The regenerated first search kernel now has the intended shape:

__global__ void OUT__...__kernel__(
    void *__rex_kernel_launch_env,
    const struct record *records,
    unsigned long long knodes_elem__rex_value,
    const struct knode *_dev_knodes,
    long *_dev_currKnode,
    long *_dev_offset,
    const int *_dev_keys,
    struct record *_dev_ans) {
  ...
  const int ____rex_cached__dev_keys_2__ = __ldg(&_dev_keys[_p_bid]);

  if (__ldg(&____rex_field_keys_5__[_p_thid]) <=
          ____rex_cached__dev_keys_2__ &&
      __ldg(&____rex_field_keys_5__[_p_thid + 1]) >
          ____rex_cached__dev_keys_2__) {
    const long next_offset =
        __ldg(&_dev_knodes[____rex_cached__dev_offset_1__].indices[_p_thid]);
    if (next_offset < knodes_elem__rex_value) {
      ____rex_cached__dev_offset_1__ = next_offset;
    }
  }
}

This is the right kind of compiler output for this workload. It preserves the explicit launch shape. It preserves semantics. It does not require a global cache flag. It exposes read-only intent exactly where the generated direct kernel can prove it.

The validation matched that expectation.

Correctness remained clean:

1
2
command_k.txt: native LLVM and REX outputs matched after timing-line normalization
command_j.txt: native LLVM and REX outputs matched after the same normalization

The benchmark moved from the last fair loss to a clear REX win:

1
2
3
command_k.txt 10-run benchmark-total mean
REX:         0.010941000003 s
native LLVM: 0.015615500137 s

The profiler showed that the win was in the kernel body:

1
2
3
REX kernel:         9.654465 ms
native LLVM kernel: 13.748185 ms
HtoD and DtoH copy totals: effectively tied

That matters. This was not a cheaper registration path, a timing artifact, or a launch-contract shortcut. The search kernel itself became faster.

What LLVM Still Did Better

This fix also says something useful about native LLVM.

LLVM native did not suffer from this exact REX bug because it does not pass through the same source-to-source canonicalization pipeline. REX creates CUDA-like source, normalizes it through ROSE AST transformations, introduces local aliases, emits helper temporaries, and then asks the CUDA toolchain to compile the generated device file. That gives REX a lot of control, but it also creates opportunities to lose source-level information.

LLVM’s integrated pipeline was more robust to this category of information loss.
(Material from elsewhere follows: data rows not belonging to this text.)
-- ==== Sys2Proof/Machine/Catalog.lean ====
section
/-!
DEFINITION. The object dictionary (00 R12, 23 R489): one row for each object of the unit tables with its type, access
code, default and greatest length, then the rule a written value goes through, the ranges a staged value must lie in,
and the objects a variant lacks.
-/

namespace Sys2Proof.Machine

/-- Object types (00, table Object types). `q2` is a Qm.n in 2 bytes. -/
inductive ObjType where
  | bool | u8 | u16 | u32 | u64 | i8 | i16 | i32 | q2 | time80 | str | blob
  deriving DecidableEq, Repr

/-- Access codes (00, table Access codes). -/
inductive Access where
  | ro | rw | rwt | rwp | wo | rc
  deriving DecidableEq, Repr

/-- One object. -/
structure ObjRow where
  key : Nat
  type : ObjType
  access : Access
  dflt : List Byte
  maxLen : Nat
  deriving DecidableEq, Repr

/-- Type codes of value items (02). -/
def ObjType.code : ObjType → Nat
  | .bool => 1 | .u8 => 2 | .u16 => 3 | .u32 => 4 | .u64 => 5 | .i8 => 6 | .i16 => 7 | .i32 => 8
  | .q2 => 9 | .time80 => 11 | .str => 12 | .blob => 13

/-- The length of a fixed-size type; none for STR and BLOB (00). -/
def ObjType.size : ObjType → Option Nat
  | .bool => some 1 | .u8 => some 1 | .i8 => some 1 | .u16 => some 2 | .i16 => some 2 | .q2 => some 2
  | .u32 => some 4 | .i32 => some 4 | .u64 => some 8 | .time80 => some 10 | .str => none | .blob => none

/-- A row of fixed size with default `v`. -/
def rowN (key : Nat) (type : ObjType) (access : Access) (v : Int) : ObjRow :=
  let n := type.size.getD 0
  { key, type, access, dflt := leInt n v, maxLen := n }

/-- A BLOB row. -/
def rowB (key : Nat) (access : Access) (dflt : List Byte) (maxLen : Nat) : ObjRow :=
  { key, type := .blob, access, dflt, maxLen }

def zeros (n : Nat) : List Byte := List.replicate n 0

/-- `n` copies of an entry. -/
def many (n : Nat) (e : List Byte) : List Byte := (List.replicate n e).flatten

/-- Row r on port r ÷ 4 and channel r (03 R71). -/
def defaultRowMap : List Byte := (List.range 512).flatMap fun r => le 2 (r / 4 * 512 + r)

/-- Port p on reference channel p ÷ 16 (07 R174). -/
def defaultRefAssign : List Byte := (List.range 128).map fun p => BitVec.ofNat 8 (p / 16)

/-- Taps h[5] to h[9] = 2, 6, 8, 6, 2, shift 3, delay 7 (09 R217). -/
def defaultBank : List Byte := zeros 10 ++ [2, 0, 6, 0, 8, 0, 6, 0, 2, 0] ++ zeros 12 ++ [3, 7]

/-- Slot 0 of 16 R372 with the window 0 to 16,383; the other slots idle (16 R381). -/
def defaultSlotConfig : List Byte := [0x40, 0xA3, 0x10, 0, 0, 0, 0xFF, 0x3F] ++ zeros 120

/-- 384 limits of 1 nJ and their CRC-32 (13 R314). -/
def defaultAelTable : List Byte :=
  let t := many 384 (le 4 1)
  t ++ le 4 (crc32 t).toNat

def rows1000 : List ObjRow := [
  rowN 0x100003 .u32 .ro 65535,
  rowN 0x100006 .u16 .rwp 65535,
  rowN 0x100007 .u16 .ro 0,
  rowN 0x100008 .u16 .ro 0]

def rows1100 : List ObjRow := [
  rowN 0x110001 .u16 .ro 47812,
  rowN 0x110002 .u8 .rwp 0,
  rowN 0x110003 .u16 .rwp 50,
  rowN 0x110004 .u16 .ro 1472,
  rowN 0x110005 .u16 .ro 2048,
  rowN 0x110006 .u32 .rc 0,
  rowN 0x110007 .u32 .rc 0,
  rowN 0x110008 .u32 .rc 0,
  rowN 0x110009 .u32 .rc 0,
  rowN 0x11000A .u8 .ro 0,
  rowN 0x110020 .u32 .wo 0,
  rowN 0x110021 .u32 .wo 0,
  rowN 0x110022 .u8 .ro 0,
  rowN 0x110023 .bool .ro 0]

def rows1200 : List ObjRow := [
  rowN 0x120001 .u8 .ro 0,
  rowN 0x120002 .u32 .ro 0,
  rowN 0x120003 .u16 .ro 0,
  rowN 0x120004 .u16 .ro 0,
  rowN 0x120005 .u32 .ro 0,
  rowN 0x120006 .bool .ro 0,
  rowN 0x120007 .u32 .ro 0,
  rowN 0x120008 .u32 .ro 196608,
  rowN 0x120009 .u8 .ro 0,
  rowN 0x12000A .u32 .ro 0,
  rowN 0x12000B .u32 .ro 5000,
  rowN 0x12000C .u32 .ro 0,
  rowN 0x12000D .u32 .ro 0,
  rowN 0x12000E .u32 .ro 0,
  rowN 0x12000F .u8 .ro 0]

def rows1300 : List ObjRow := [
  rowN 0x130001 .u32 .ro 0,
  rowN 0x130002 .u32 .ro 0,
  rowN 0x130003 .u32 .ro 0,
  rowN 0x130004 .u32 .ro 0,
  rowN 0x130010 .u32 .ro 0,
  rowN 0x130011 .u32 .rc 0,
  rowB 0x130012 .ro [] 768,
  rowN 0x130013 .u8 .ro 0]

def rows2000 : List ObjRow := [
  rowN 0x200001 .u16 .rwt 512,
  rowN 0x200002 .u16 .rwt 512,
  rowN 0x200003 .u16 .rwt 2500,
  rowN 0x200004 .u16 .rwt 2000,
  rowN 0x200005 .u8 .rwt 24,
  rowN 0x200006 .u8 .rwt 8,
  rowN 0x200007 .u8 .rwt 3,
  rowN 0x200008 .u8 .rwt 1,
  rowN 0x200009 .u16 .rwt 960,
  rowN 0x20000A .u16 .rwt 65535,
  rowN 0x20000B .u8 .rwt 0,
  rowN 0x20000C .i32 .rwt (-130900),
  rowN 0x20000D .i32 .rwt 130900,
  rowN 0x20000E .u8 .rwt 2,
  rowN 0x20000F .i32 .rwt 0,
  rowN 0x200010 .u8 .rwt 0,
  rowN 0x200011 .u8 .rwt 0,
  rowN 0x200020 .u32 .ro 38000000,
  rowN 0x200021 .u32 .ro 7421875,
  rowN 0x200022 .u16 .ro 3024,
  rowN 0x200023 .u16 .ro 0,
  rowN 0x200024 .bool .ro 0,
  rowN 0x200030 .u32 .wo 0,
  rowN 0x200031 .u8 .ro 0,
  rowN 0x200032 .u8 .ro 0]

def rows2100 : List ObjRow := [
  rowN 0x210001 .u8 .rwt 1,
  rowN 0x210002 .u8 .rwt 2,
  rowN 0x210003 .u8 .rwt 3,
  rowN 0x210004 .u8 .rwt 1,
  rowN 0x210005 .u8 .rwt 1,
  rowN 0x210006 .u8 .rwt 1,
  rowN 0x210007 .u8 .rwt 1,
  rowN 0x210008 .u8 .rwt 1,
  rowN 0x210009 .u8 .rwt 0,
  rowN 0x21000A .u8 .rwt 0]

def rows2200 : List ObjRow := [
  rowB 0x220001 .rwt defaultRowMap 1024]

def rows2201 : List ObjRow := [
  rowB 0x220101 .rwt [] 32768]

def rows2202 : List ObjRow := [
  rowB 0x220201 .rwt (zeros 256) 256]

def rows2203 : List ObjRow := [
  rowB 0x220301 .rwt [] 128]

def rows3000 : List ObjRow := [
  rowN 0x300001 .u8 .ro 128,
  rowN 0x300002 .u8 .rwt 32,
  rowN 0x300003 .bool .rwt 1,
  rowB 0x300004 .rwt (List.replicate 16 0xFF#8) 16,
  rowN 0x300005 .u16 .rwt 3000,
  rowN 0x300006 .u8 .rwt 24,
  rowN 0x300007 .u8 .rwt 4,
  rowN 0x300008 .u8 .rwt 24,
  rowN 0x300009 .u16 .rwt 750,
  rowN 0x30000A .u8 .rwt 8,
  rowB 0x300010 .rwp (zeros 128) 128,
  rowN 0x300011 .q2 .rwp 4096,
  rowB 0x300012 .rwp (zeros 8448) 8448,
  rowN 0x300013 .u8 .rwp 25,
  rowN 0x300014 .u8 .rwp 160,
  rowN 0x300015 .u16 .rwp 50,
  rowB 0x300020 .ro (zeros 128) 128,
  rowN 0x300021 .u32 .wo 0,
  rowN 0x300022 .u32 .ro 0,
  rowN 0x300023 .u32 .ro 0,
  rowN 0x300024 .u32 .rc 0,
  rowB 0x300025 .ro (zeros 256) 256,
  rowB 0x300026 .ro (zeros 256) 256]

def rows3400_0 : List ObjRow := [
  rowN 0x340001 .u8 .rwp 1,
  rowN 0x340002 .u16 .ro 10000,
  rowN 0x340003 .u8 .ro 0,
  rowN 0x340004 .u32 .rwp 2000,
  rowN 0x340005 .i32 .rwp 0,
  rowN 0x340010 .u8 .rwp 0,
  rowN 0x340011 .u8 .rwp 1,
  rowN 0x340012 .i32 .rwp 0,
  rowN 0x340013 .i32 .rwp 0,
  rowN 0x340014 .u32 .rwp 200000,
  rowN 0x340015 .u32 .rwp 12000,
  rowN 0x340016 .u32 .rwp 8000,
  rowN 0x340017 .u8 .rwt 0,
  rowB 0x340018 .rwt (zeros 880) 880,
  rowN 0x340019 .u32 .rwp 500000,
  rowN 0x34001A .u32 .rwp 2000,
  rowN 0x34001B .i32 .rwp 0,
  rowN 0x34001C .u32 .rwp 65536,
  rowN 0x34001D .i32 .ro 0,
  rowN 0x34001E .i32 .ro 0,
  rowN 0x340020 .u8 .rwp 2,
  rowN 0x340021 .u8 .rwp 3,
  rowN 0x340022 .i32 .rwp 0,
  rowN 0x340023 .i32 .rwp 0,
  rowN 0x340024 .u32 .rwp 200000,
  rowN 0x340025 .u32 .rwp 12000,
  rowN 0x340026 .u32 .rwp 8000,
  rowN 0x340027 .u8 .rwt 0,
  rowB 0x340028 .rwt (zeros 880) 880,
  rowN 0x340029 .u32 .rwp 500000,
  rowN 0x34002A .u32 .rwp 2000,
  rowN 0x34002B .i32 .rwp 0,
  rowN 0x34002C .u32 .rwp 65536,
  rowN 0x34002D .i32 .ro 0,
  rowN 0x34002E .i32 .ro 0,
  rowN 0x340030 .bool .rc 0,
  rowN 0x340031 .u32 .ro 0,
  rowN 0x340032 .u32 .ro 0,
  rowN 0x340033 .u32 .ro 0,
  rowN 0x340034 .u8 .ro 0]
It did not need a REX-specific pass to rediscover that _dev_keys or knodes were read-only after source-to-source rewriting. That robustness was a real advantage, and it is why LLVM stayed ahead until REX repaired const provenance properly.

The final REX result is faster because once the provenance is recovered, the generated kernel is simpler and more explicit for this workload. But the lesson is not “LLVM was wrong.” The lesson is that REX’s advantage depends on preserving the semantic facts it needs for later generated-code optimizations.

The Design Rule

The clean rule from this post is:

1
2
3
4
prefer selective source-level proof over global backend policy;
recover read-only intent only when provenance is clear;
emit __ldg only for scalar loads from read-only device storage;
keep the optimization in the direct fast path until the fallback path has the same proof strength.

That rule keeps the fix generic.

It is not a b+tree special case. It is not a cache flag that happens to help one benchmark. It is not a launch-geometry rewrite. It is a compiler analysis repair: after REX lowers OpenMP into a direct CUDA-like kernel, it must still recognize read-only device storage through the AST shapes it created itself.

That is the broader performance lesson. Once the large runtime and ABI issues were fixed, the remaining wins came from preserving small semantic facts. In b+tree, the important fact was simple:

1
these irregular loads are reads from device storage that the kernel never writes.

When REX preserved that fact, the final fair b+tree gap closed cleanly.